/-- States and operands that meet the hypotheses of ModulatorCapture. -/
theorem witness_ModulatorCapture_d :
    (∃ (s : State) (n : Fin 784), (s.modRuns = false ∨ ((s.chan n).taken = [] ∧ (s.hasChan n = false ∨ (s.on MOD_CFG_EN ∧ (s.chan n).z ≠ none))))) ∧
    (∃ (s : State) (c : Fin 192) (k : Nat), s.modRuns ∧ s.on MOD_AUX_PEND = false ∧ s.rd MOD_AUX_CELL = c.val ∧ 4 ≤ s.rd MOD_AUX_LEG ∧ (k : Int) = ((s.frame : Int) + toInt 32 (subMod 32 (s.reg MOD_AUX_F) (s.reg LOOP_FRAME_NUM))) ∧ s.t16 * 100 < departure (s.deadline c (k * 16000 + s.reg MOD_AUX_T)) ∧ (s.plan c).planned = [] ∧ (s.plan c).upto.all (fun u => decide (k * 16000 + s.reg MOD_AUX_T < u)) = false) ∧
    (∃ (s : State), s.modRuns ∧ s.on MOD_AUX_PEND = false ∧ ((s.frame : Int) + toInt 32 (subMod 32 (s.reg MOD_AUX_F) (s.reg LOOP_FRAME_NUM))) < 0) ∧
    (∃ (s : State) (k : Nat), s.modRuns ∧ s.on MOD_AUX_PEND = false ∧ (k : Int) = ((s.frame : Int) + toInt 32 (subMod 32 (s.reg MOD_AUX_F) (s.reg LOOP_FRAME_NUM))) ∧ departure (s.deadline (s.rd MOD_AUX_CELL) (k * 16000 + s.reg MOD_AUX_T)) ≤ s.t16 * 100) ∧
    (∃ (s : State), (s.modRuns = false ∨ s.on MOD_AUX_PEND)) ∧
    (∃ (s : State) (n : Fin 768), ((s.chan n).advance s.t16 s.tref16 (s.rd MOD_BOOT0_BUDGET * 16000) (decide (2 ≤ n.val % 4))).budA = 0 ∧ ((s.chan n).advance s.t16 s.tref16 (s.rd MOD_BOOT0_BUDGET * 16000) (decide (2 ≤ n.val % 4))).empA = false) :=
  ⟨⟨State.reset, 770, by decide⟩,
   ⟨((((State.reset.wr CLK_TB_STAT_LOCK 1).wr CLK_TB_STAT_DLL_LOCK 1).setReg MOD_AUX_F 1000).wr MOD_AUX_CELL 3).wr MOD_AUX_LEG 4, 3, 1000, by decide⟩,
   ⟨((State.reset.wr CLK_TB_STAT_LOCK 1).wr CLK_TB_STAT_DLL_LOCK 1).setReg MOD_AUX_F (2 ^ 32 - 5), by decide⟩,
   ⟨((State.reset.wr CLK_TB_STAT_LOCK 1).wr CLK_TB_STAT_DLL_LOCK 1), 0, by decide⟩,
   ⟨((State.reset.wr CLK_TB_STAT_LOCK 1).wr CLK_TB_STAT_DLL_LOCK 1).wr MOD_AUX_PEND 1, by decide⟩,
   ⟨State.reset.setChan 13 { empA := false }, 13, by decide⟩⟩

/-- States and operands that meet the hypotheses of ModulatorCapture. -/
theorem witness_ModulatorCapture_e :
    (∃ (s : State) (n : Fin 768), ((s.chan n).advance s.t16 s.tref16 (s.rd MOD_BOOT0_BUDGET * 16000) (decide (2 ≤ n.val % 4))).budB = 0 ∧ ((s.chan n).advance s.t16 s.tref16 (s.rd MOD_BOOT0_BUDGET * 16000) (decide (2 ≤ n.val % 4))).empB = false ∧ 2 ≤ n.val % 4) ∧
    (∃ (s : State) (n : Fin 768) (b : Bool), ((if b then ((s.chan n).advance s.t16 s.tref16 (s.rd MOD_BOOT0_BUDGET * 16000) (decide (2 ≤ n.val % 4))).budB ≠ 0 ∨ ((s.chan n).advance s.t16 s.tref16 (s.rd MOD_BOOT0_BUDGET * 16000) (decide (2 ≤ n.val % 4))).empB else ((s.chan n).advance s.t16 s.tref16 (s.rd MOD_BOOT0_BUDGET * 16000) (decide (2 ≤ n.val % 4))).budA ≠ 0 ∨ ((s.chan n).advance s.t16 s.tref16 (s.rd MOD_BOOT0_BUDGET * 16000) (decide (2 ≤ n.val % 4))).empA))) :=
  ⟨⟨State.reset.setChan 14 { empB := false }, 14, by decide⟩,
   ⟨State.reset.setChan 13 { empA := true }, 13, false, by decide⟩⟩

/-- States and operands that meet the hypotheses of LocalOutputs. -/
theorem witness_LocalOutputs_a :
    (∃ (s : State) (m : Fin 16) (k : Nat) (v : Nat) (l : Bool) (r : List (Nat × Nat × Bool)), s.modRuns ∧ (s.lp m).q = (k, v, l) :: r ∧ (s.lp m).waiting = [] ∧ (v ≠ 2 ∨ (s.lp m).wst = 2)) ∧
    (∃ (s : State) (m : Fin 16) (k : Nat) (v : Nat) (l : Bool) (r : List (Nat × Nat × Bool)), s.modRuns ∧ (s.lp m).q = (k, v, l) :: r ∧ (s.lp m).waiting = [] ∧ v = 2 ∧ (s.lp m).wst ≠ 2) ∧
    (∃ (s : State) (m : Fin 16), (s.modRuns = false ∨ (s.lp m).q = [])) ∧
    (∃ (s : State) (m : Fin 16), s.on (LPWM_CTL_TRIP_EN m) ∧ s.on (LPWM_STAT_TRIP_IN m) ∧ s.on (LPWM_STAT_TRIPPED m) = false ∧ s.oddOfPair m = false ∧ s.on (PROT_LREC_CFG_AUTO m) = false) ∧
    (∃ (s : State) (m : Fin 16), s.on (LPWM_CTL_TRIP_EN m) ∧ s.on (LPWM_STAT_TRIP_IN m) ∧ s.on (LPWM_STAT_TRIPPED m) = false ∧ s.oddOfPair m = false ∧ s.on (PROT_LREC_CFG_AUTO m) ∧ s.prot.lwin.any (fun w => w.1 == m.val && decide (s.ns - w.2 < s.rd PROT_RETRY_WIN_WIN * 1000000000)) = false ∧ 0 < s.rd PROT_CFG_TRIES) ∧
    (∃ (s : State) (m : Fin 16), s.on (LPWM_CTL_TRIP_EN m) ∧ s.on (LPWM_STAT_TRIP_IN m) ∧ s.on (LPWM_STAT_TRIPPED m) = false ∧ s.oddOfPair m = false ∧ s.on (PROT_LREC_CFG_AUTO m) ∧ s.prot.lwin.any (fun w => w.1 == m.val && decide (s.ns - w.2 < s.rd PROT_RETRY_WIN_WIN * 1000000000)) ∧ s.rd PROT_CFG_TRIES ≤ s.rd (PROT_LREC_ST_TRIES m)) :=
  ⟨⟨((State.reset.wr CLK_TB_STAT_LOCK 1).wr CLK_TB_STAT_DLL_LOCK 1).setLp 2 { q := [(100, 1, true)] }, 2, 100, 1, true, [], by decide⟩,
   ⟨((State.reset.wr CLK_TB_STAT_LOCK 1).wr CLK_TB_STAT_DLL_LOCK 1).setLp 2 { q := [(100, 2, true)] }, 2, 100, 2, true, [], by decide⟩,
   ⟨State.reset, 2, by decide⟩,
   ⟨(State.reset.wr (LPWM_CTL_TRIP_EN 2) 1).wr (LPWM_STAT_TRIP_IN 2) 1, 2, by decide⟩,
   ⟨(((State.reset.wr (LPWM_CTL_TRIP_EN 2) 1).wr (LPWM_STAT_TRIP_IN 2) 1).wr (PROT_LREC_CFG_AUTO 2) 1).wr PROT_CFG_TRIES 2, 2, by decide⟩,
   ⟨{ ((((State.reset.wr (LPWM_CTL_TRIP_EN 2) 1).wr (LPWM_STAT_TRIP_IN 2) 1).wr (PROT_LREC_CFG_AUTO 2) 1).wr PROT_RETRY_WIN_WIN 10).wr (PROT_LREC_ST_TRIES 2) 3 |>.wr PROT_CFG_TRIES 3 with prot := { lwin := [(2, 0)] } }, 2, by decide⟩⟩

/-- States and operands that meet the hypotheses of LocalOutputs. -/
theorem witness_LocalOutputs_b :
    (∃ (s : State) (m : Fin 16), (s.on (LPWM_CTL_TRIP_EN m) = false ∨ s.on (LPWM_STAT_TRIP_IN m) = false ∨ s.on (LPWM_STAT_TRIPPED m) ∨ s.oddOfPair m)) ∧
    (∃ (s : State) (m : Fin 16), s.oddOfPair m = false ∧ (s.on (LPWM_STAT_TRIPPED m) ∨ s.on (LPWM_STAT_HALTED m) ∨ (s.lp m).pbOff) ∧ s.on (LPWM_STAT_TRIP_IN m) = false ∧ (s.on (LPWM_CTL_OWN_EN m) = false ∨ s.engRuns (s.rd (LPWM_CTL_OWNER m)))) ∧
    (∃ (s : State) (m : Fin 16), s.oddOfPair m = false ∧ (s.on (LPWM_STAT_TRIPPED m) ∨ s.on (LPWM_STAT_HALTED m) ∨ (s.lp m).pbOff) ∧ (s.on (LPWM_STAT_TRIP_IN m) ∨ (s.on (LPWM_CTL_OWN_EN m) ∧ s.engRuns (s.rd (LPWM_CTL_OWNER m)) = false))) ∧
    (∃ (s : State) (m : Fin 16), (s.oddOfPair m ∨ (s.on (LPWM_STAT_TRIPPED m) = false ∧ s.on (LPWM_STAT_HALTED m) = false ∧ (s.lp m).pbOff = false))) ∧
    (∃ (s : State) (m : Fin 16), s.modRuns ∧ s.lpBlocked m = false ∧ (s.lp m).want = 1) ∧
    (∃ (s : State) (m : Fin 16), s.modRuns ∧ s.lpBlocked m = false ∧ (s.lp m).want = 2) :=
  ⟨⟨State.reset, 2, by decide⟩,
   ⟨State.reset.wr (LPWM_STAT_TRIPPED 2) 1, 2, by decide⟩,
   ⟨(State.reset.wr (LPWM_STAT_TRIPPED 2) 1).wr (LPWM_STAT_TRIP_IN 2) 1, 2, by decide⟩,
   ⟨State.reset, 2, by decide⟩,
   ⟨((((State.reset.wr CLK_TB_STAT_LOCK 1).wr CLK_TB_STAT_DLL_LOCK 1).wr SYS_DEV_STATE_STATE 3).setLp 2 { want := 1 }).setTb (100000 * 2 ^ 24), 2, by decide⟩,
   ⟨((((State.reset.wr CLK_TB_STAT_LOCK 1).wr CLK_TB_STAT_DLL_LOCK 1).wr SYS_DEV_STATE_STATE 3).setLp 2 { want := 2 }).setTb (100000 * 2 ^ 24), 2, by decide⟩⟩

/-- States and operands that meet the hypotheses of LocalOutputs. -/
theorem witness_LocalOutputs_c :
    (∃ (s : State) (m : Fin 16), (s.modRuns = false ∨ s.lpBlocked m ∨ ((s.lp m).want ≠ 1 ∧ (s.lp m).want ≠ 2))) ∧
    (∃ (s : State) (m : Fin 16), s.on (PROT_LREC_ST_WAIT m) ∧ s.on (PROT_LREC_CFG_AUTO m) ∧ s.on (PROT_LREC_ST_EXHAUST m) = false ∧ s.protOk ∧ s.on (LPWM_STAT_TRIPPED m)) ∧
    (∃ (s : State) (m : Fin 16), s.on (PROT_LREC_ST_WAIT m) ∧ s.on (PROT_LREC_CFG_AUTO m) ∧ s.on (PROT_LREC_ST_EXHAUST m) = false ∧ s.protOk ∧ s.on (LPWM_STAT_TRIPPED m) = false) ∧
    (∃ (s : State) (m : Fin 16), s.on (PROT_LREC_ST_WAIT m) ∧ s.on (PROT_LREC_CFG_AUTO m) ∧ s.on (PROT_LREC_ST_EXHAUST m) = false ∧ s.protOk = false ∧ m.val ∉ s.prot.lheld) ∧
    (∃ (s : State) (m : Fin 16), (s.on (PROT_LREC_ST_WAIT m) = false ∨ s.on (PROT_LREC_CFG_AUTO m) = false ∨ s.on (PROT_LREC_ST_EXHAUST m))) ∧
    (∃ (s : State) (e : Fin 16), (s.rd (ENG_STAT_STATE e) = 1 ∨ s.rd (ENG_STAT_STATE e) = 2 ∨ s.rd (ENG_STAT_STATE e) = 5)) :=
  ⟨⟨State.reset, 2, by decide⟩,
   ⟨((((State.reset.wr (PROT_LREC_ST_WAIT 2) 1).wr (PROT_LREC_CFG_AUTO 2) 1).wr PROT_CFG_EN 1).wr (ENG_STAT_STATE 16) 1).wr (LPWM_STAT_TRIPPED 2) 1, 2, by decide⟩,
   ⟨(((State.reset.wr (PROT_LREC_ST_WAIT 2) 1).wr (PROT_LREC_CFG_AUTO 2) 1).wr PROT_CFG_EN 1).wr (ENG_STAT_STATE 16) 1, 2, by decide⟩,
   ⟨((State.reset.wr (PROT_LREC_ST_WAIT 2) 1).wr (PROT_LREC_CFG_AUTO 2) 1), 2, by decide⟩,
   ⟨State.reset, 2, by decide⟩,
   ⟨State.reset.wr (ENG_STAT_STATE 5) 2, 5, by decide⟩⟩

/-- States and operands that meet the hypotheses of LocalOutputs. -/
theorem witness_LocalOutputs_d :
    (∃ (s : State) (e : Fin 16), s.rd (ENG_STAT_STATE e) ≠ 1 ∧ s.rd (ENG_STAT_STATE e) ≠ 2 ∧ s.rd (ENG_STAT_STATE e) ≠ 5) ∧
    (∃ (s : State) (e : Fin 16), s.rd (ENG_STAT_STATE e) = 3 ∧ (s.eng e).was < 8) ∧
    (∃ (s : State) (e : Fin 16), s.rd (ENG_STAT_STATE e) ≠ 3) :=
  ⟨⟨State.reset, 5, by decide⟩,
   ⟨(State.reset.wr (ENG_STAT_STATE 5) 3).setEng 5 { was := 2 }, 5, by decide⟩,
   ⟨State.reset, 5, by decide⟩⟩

### Assignment
In the data above, how many lines hold the string "empA"? Give the number by itself.

### Output of the task
4